Each temperatures entry has:

{
  "Chip": "coretemp",
  "Label": "Package id 0",
  "TempC": 50,
  "CritC": 105
}

The collector reads /sys/class/hwmon/ (the canonical Linux sensor surface that lm_sensors exposes), so anything visible there — CPU package and per-core temps, NVMe SSD, WiFi card, motherboard sensors — shows up here.

cpu_temp_c is a derived convenience picking the most authoritative CPU sensor available. Priority order (Linux):

  1. AMD Tctl (throttle-control temp from k10temp / zenpower)
  2. Intel Package id 0 (from coretemp)
  3. AMD Tdie (die temp fallback)
  4. max(Core *) when only per-core sensors are exposed
  5. cpu_thermal (ARM)

Returns 0 when no CPU sensor is detectable.

macOS

On macOS, temperatures come from powermetrics --samplers smc, which requires root. Two modes:

  • User-shell invocation (mooncake metrics) — no root, no temps. The collector silently returns an empty array rather than prompting for a password (interactive sudo from a metrics call would be terrible UX).
  • Daemon invocation (Spec 18 mooncaked) — the agent daemon runs as root, so temperatures come through automatically. This is the common case for fleet observability.

The parser extracts SMC entries with chip smc and label CPU die, GPU die, CPU heat sink, Battery, etc. cpu_temp_c prefers CPU die, falling back to CPU heat sink.

Apple Silicon caveat: Apple's powermetrics does not expose die temperatures on M-series chips — the SMC sampler returns thermal pressure state only. Expect temperatures to be empty and cpu_temp_c to be 0 even when running as root on an Apple Silicon Mac. The underlying data is available via private IOReport APIs (used by asitop, mactop, stats) but requires cgo and is out of scope for v1.
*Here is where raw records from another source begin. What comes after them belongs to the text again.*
-- ==== Sys2Proof/Laws/PerInstr.lean ====
section
/-! SUPPORT. Family F, one lemma per constructor: the word of a slot word has an opcode that its slot assigns, and its slot's decoder reads the word as the
instruction (of the rows that share a word, as the first); a routine word's encoding is read as the routine word; a row of the device has no word. -/

namespace Sys2Proof.Laws.F

open Sys2Proof

/-- A field above the low part of a word is a field of its high part. -/
theorem fld_append_hi {a b : Nat} (x : BitVec a) (y : BitVec b) (lo n : Nat) (h : b ≤ lo) : fld (x ++ y) lo n = fld x (lo - b) n := by
  ext i hi
  simp only [fld, BitVec.getElem_extractLsb', BitVec.getLsbD_append]
  rw [if_neg (by omega)]
  congr 1
  omega

/-- A field within the low part of a word is a field of that part. -/
theorem fld_append_lo {a b : Nat} (x : BitVec a) (y : BitVec b) (lo n : Nat) (h : lo + n ≤ b) : fld (x ++ y) lo n = fld y lo n := by
  ext i hi
  simp only [fld, BitVec.getElem_extractLsb', BitVec.getLsbD_append]
  rw [if_pos (by omega)]

/-- A field that is the whole word. -/
theorem fld_all {a : Nat} (x : BitVec a) : fld x 0 a = x := by
  ext i hi; simp [fld]

/-- A field with a bit set is not 0. -/
theorem fld_ne {a : Nat} (x : BitVec a) (lo n k : Nat) (h : lo ≤ k ∧ k < lo + n) (hk : x.getLsbD k = true) : fld x lo n ≠ 0#n := by
  intro hz
  have := congrArg (fun v => v.getLsbD (k - lo)) hz
  simp [fld, show k - lo < n by omega, show lo + (k - lo) = k by omega, hk] at this

/-- What is claimed of every instruction as syntax. -/
def Statement (i : Instr) : Prop :=
  (∀ w, encode i = some w → ∃ n, slotOf i = some n ∧ assigned n (fld w 26 6) = true ∧ decodeRaw n w = some (wordRow i)) ∧
  ∀ w, encodeRoutine i = some w → slotOf i = none ∧ decodeRoutine w = some i

theorem nop (t : BitVec 3) (i : BitVec 2) : Statement (.nop t i) := by
  refine ⟨fun w h => ?_, nofun⟩
  cases h
  have op : fld (0#6 ++ t ++ i ++ 0#21 : W32) 26 6 = 0#6 := by
    simp (discharger := decide) only [fld_append_hi]; rfl
  refine ⟨0, rfl, by rw [op]; rfl, ?_⟩
  simp only [decodeRaw, decodeCtl, op, BitVec.reduceToNat]
  simp (discharger := decide) only [fld_append_hi, fld_append_lo, fld_all, Nat.reduceSub]
  rfl

theorem br (t : BitVec 3) (i : BitVec 2) (o : BitVec 21) : Statement (.br t i o) := by
  refine ⟨fun w h => ?_, nofun⟩
  cases h
  have op : fld (1#6 ++ t ++ i ++ o : W32) 26 6 = 1#6 := by
    simp (discharger := decide) only [fld_append_hi]; rfl
  refine ⟨0, rfl, by rw [op]; rfl, ?_⟩
  simp only [decodeRaw, decodeCtl, op, BitVec.reduceToNat]
  simp (discharger := decide) only [fld_append_hi, fld_append_lo, fld_all, Nat.reduceSub]
  rfl
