/-- A pop of the sides used, where each holds an entry (R123). -/
theorem State.spop_eq {s : State} {a : Call} (h : s.here.call = some a) (hs : a.stepped = true) (hp : a.atPromotion = true) (hn : a.popped = false)
    (hA : a.par.smode.getLsbD 0 = true → (s.ctx s.cur.core a.op.x).sqA ≠ [])
    (hB : a.par.smode.getLsbD 1 = true → (s.ctx s.cur.core a.op.x).sqB ≠ []) :
    exec .rwSpop s = .next ((s.modCtx s.cur.core a.op.x fun k => k.popScales (a.par.smode.getLsbD 0) (a.par.smode.getLsbD 1)).setCall
      (a.poppedFrom (s.ctx s.cur.core a.op.x))) := by
  have held {α : Type} {p : Bool} {q : List α} (hq : p = true → q ≠ []) : (p && q.isEmpty) = false := by
    cases p
    · rfl
    · exact List.isEmpty_eq_false_iff.2 (hq rfl)
  show Host.Outcome.next (s.onCall _) = _
  rw [State.onCall_some h]
  simp only [hs, hp, hn, held hA, held hB, Bool.and_self, Bool.not_true, Bool.or_self, Bool.false_eq_true, if_false]
  rfl

theorem State.spop_errs {s : State} {a : Call} (h : s.here.call = some a) (hn : a.stepped = false ∨ a.atPromotion = false ∨ a.popped = true) :
    exec .rwSpop s = .next (s.routineError a) := by
  have out : (!(a.stepped && a.atPromotion) || a.popped) = true := by
    rcases hn with hn | hn | hn
    · rw [hn]; rfl
    · rw [hn, Bool.and_false]; rfl
    · rw [hn, Bool.or_true]
  show Host.Outcome.next (s.onCall _) = _
  rw [State.onCall_some h]
  simp only [out, if_true]

/-- What a pop leaves of the call and of the unit's scale queues. -/
theorem State.popScales_spec (s : State) (x : CtxId) (ua ub : Bool) (b : Call) :
    let u := (s.modCtx s.cur.core x fun k => k.popScales ua ub).setCall b
    u.here.call = some b ∧ u.ctx s.cur.core x = (s.ctx s.cur.core x).popScales ua ub := by
  refine ⟨?_, ?_⟩
  · unfold State.setCall
    rw [State.here_modHere]
  · refine (State.ctx_modCore _ _ _ _ _).trans ((if_pos rfl).trans ?_)
    exact s.ctx_modCtx s.cur.core x _

/-- The call that has promoted its accumulators. -/
def Call.promotedBy (a : Call) (tr : Bool) (c : BitVec 12) : Call :=
  { a.next with
    promoted := true, first := false, tr := some tr, causes := a.causes ||| c, inner := List.replicate (a.par.m * a.par.n) 0 }

/-- A promotion in its place, on a bank that no earlier operation is still to write (R126, R153, R223). -/
theorem State.prom_eq {s : State} {a : Call} (h : s.here.call = some a) {tr : Bool} (hs : a.stepped = true) (hp : a.atPromotion = true)
    (hn : a.promoted = false) (hm : a.par.smode = 0 ∨ a.popped = true) (htr : a.tr ≠ some (!tr)) (ht : ∀ e ∈ s.here.tails, e.op.d ≠ a.op.d)
    (hl : s.here.bankLanding a.op.d = false) :
    let r := overRegion a.par tr (vget (n := 3) s.here.banks a.op.d) (promoteElem a)
    exec (.rwProm tr) s = .next ((s.setCall (a.promotedBy tr r.2)).modHere fun k =>
      { k with banks := vset (n := 2 ^ 3) k.banks a.op.d.toFin r.1 }) := by
  have scaled : (a.par.smode != 0 && !a.popped) = false := by
    rcases hm with hm | hm
    · rw [hm]; rfl
    · rw [hm, Bool.not_true, Bool.and_false]
  have free : (s.here.tails.any fun b => decide (b.op.d = a.op.d)) = false := by
    simpa only [List.any_eq_false, decide_eq_true_iff] using ht
  show Host.Outcome.next (s.onCall _) = _
  rw [State.onCall_some h]
  simp only [hs, hp, hn, scaled, htr, free, hl, Bool.and_self, Bool.not_true, Bool.or_self, decide_false, Bool.false_eq_true, if_false]
  rfl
Each gpus_metrics entry has:

{
  "Index": 0,
  "UsagePct": 87,
  "MemoryUsedMB": 6400,
  "MemoryUsedPct": 78.1,
  "TemperatureC": 72
}

Index matches the corresponding entry in the static gpus fact, so you can correlate name/driver/model from facts with live load from metrics.

Sampling notes

  • CPU: 100ms sample window on Linux. First read costs ~100ms; subsequent reads within TTL are free.
  • Network: 1s sample window on both Linux and macOS. The collector measures a delta to compute bytes/sec.
  • GPU: NVIDIA only in v1, on Linux. Requires nvidia-smi in PATH. If nvidia-smi is present but no GPUs are visible (driver not loaded), the array is empty rather than missing.
  • macOS per-core CPU: not exposed in v1 (top doesn't print it without cgo). cpu_usage_pct is still accurate; cpu_usage_per_core is empty.
  • Apple Silicon GPU: not in v1. powermetrics needs root and is hostile to parse.

Polling pattern (daemon / fleet)

When mooncake agent is running, an external client can poll metrics via the get_metrics MCP tool:

{
  "method": "tools/call",
  "params": {
    "name": "get_metrics",
    "arguments": {
      "fields": ["cpu_usage_pct", "gpus_metrics"],
      "refresh": false
    }
  }
}

Set refresh: true to bypass TTL — useful when you've just kicked off a job and want a clean baseline.

The response includes _collected_at with a per-key timestamp so the agent can decide whether the cached value is fresh enough for its decision.